If it helps, imagine that you are washing a black Jaguar F Type Project 7 you just paid cash for and haven’t even driven yet. Wring out the sponge, then fill up your lungs. Remember the Mona Lisa’s smile? Put that on your face. It’s a unisex expression, in case you knew not, and you are a mystery man, relaxed, healthy, and effortlessly achieving without being driven. Your secret? You know how to relax. How to smile enigmatically at life. It’s all so easy, isn’t it? That’s your mantra, which is a phrase you repeat until you believe it to be true. It’s. All. So. Flippin’. Easy.
Deep breath in as you feel your lungs and chest stretch and expand. So good, right? Hold the breath in for four and exhale through the mouth without making a sound. All they see is a blob still in bed, but you know better. You know you are meditating, taking care of the delicate filament of life that lives within your strapping terrestrial existence.
Now, see yourself getting ready to walk down a flight of stairs, going deeper and deeper into calm, a kind of post-long-hot-shower calm. There is no judgment or competition here. Mysterious smile followed by two carwash-sponge breaths. Even calmer.
You are wearing your favorite sweats, by the way. Feeling the soft terry of your thousand-year-old hoodie against your head, breathe in. Yes, the hood is up. Feel the soft, worn-in leather of your imaginary flip-flops as you descend the staircase of your inner man cave. With each step down, you are deeper into your personal man mystery, the image of the Jag finding purchase in your third eye, located right between your eyebrows. Like a hood ornament!
Breathe out, and take a few more steps down to the bottom, where a dark but cozy mahogany-paneled room awaits you. There is an armchair in the room, one made of oiled and worn leather, a chair so inviting it begs the question of whether man was really meant to stand at all. You are one with the cavescape. You are one. But who, in fact, are you? It doesn’t matter. Really? Yes, really.

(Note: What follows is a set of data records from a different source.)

-- ==== Sys2Proof/Machine/AlertCommands.lean ====
section
/-! DEFINITION. The commands of the alert pending set (sections 10.5 and 10.6). -/

namespace Sys2Proof.Machine

/-- What the Station Link makes of an ALERT_ACK (R175, R177). -/
def State.takeAck (s : State) (marks : BitVec 24) : Served :=
  match causeMarks? marks with
  | none => s.refuse .badValue
  | some m =>
    let s := (s.acknowledge m).moderate
    s.accept (causeBytes s.alerts.pending)

/-- ALERT_ACK (R175). -/
def execAlertAck (marks : BitVec 24) (s : State) : Out := .next (s.serve (.alertAck marks) 0x1F .run (s.takeAck marks))

/-- What the Station Link makes of an ALERT_MASK (R178). -/
def State.takeMask (s : State) (marks : BitVec 24) : Served :=
  match causeMarks? marks with
  | none => s.refuse .badValue
  | some m => State.accept (s.withAlerts { s.alerts with masks := clearLevel3 m }) (causeBytes (clearLevel3 m))

/-- ALERT_MASK (R178). -/
def execAlertMask (marks : BitVec 24) (s : State) : Out := .next (s.serve (.alertMask marks) 0x20 .run (s.takeMask marks))

/-- MODERATION_EXPIRY (R177): the timer stops, and the line is judged afresh (it is computed, R176). -/
def execModerationExpiry (s : State) : Out :=
  if s.expired s.alerts.moderation s.settings.alert.moderation then .next (s.withAlerts { s.alerts with moderation := none })
  else .next s

end Sys2Proof.Machine
end

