/-! ## Start-up -/

/-- RESTART and NOTICE_NOW in RUN (R186, R50), and REPLY_SENT (R169, R170): RESTART is answered OK and changes nothing yet; NOTICE_NOW makes a REACH request,
which wakes a quiet transmitter outside the holdoff; the last character of a reply frees the entry of its command, and after the OK of a
RESTART the part enters LOADING. That REPLY_SENT frees the entry by the mark of its reply, and takes no further command itself, is the model's
(log 10: DESIGN CHOICE). -/
def Obligations.RestartNoticeAndReplySent : Prop :=
  (∀ s : State, s.running = true →
    let line := { s.line with reachReq := true }
    exec .restart s = s.replies .restart 0x22 [] ∧
    exec .noticeNow s = ({ s with
      line := if s.line.tx = .quiet ∧ s.line.holdoff = none then { line with tx := .gap } else line } : State).replies
        .noticeNow 0x23 []) ∧
  ∀ (s : State) (r : Reply), s.link.reply = some r →
    let t : State := { s with link := { s.link with
      reply := none, buffer := if r.entry = true then s.link.buffer.drop 1 else s.link.buffer } }
    (¬(r.kind = 0x22 ∧ r.result = .ok) → exec .replySent s = .next t) ∧
    (r.kind = 0x22 ∧ r.result = .ok → exec .replySent s = .next t.enterLoading)

/-- The link load (R180, R181): CONFIG_DATA in a link load or in CONFIG_FAULT places its bytes from the offset on; from CONFIG_FAULT the part enters
LOADING with source LINK, and that entry empties the input buffer and clears the overrun mark (R170). An offset above the count, bytes past
8 192 or a size outside 1 to 512 are BAD_VALUE. A command that empties the buffer frees its own entry and is still answered (log 10: DESIGN
CHOICE). CONFIG_END checks the bytes and carries the failing section or the kind of start; both are STATE in
LOADING from MEMORY. The refusal of a size is the model's, and so is that CONFIG_END in CONFIG_FAULT before any CONFIG_DATA checks no bytes (log 18:
DEDUCED), and so is the layout of the four bytes that CONFIG_END's reply
carries, two optional values, HEADER sent as 0 (log 11: DESIGN CHOICE). -/
def Obligations.LinkLoad : Prop :=
  ∀ s : State, s.startup.powered = true → s.startup.state = .loading ∨ s.startup.state = .configFault →
    let u := s.startup
    let link := if u.state = .loading then s.link
      else { s.link with arrived := [], buffer := [], overrun := false, reply := none }
    (∀ (offset : Nat) (bytes : List Byte), let c := Instr.configData offset bytes
      (u.state = .loading ∧ u.source = .memory → exec c s = s.refuses c 0x30 .state) ∧
      (¬(u.state = .loading ∧ u.source = .memory) →
        (offset ≤ u.image.length → offset + bytes.length ≤ 8192 → 1 ≤ bytes.length → bytes.length ≤ 512 →
          exec c s = ({ s with link := link, startup := { u with
            state := .loading, source := .link, failing := none, image := u.image.take offset ++ bytes } } : State).replies
              c 0x30 []) ∧
        (u.image.length < offset ∨ 8192 < offset + bytes.length ∨ bytes.length = 0 ∨ 512 < bytes.length →
          exec c s = s.refuses c 0x30 .badValue))) ∧
    (u.state = .loading ∧ u.source = .memory → exec .configEnd s = s.refuses .configEnd 0x31 .state) ∧
    (¬(u.state = .loading ∧ u.source = .memory) →
      (∀ x, imageFailure u.image = some x → exec .configEnd s =
        ({ s with startup := { u with state := .configFault, failing := some x, image := [] } } : State).replies .configEnd 0x31
          [1, BitVec.ofNat 8 x.identifier, 0, 0]) ∧
      (imageFailure u.image = none → exec .configEnd s =
        (s.startWith (readImage u.image)).replies .configEnd 0x31
          [0, 0, 1, if s.startKind (readImage u.image) = .cold then 0 else 1]))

Do the Army breath — deep breath in through the nose, then hoooaaaahhhh, out. And repeat, deep breath in, then hoooaaahhh car-wash-sponge out, focusing on the third-eye jaguar, the leaping jaguar stilled for a perpetual moment in the middle of your face. Are you that jaguar?
No, you are the guy in the Maxell commercial, the guy sitting in the chair with the windy music blowing at you while nothing else exists except you and the music of life. Only there is no music and no wind. Sitting in the chair now, in your soft sweats, you are riveted by a screen in front of you, a $9,000 LG 55-inch curved HD screen, the one everyone wants. There is a remote in your hand and you finger it idly. You could probably use it blindfolded. But, for now, it is just residing in your hand as you stare at the blank screen. It is on, but silent, and the most beautiful night-sky black.
As you sit, quietly and peacefully staring, all you think of is your breath. Not your morning breath, of course, but the capital-B breath of energy. You continue doing the carwash-sponge respiration cycle for several minutes until you feel utterly refreshed. Then, at that place of utter mancalm, you take one last breath in, a long, slow breath with all the gratitude you can muster for your life. You note a faint smell in the air now, a faint smell of … bacon. Heavenly.
And returning to Earth — 5 bacon, 4 bacon, 3 bacon, 2 bacon, 1 — you feel the weight of your body in the trough of your bed. Peace be with you, brogi. You’ve earned your coffee.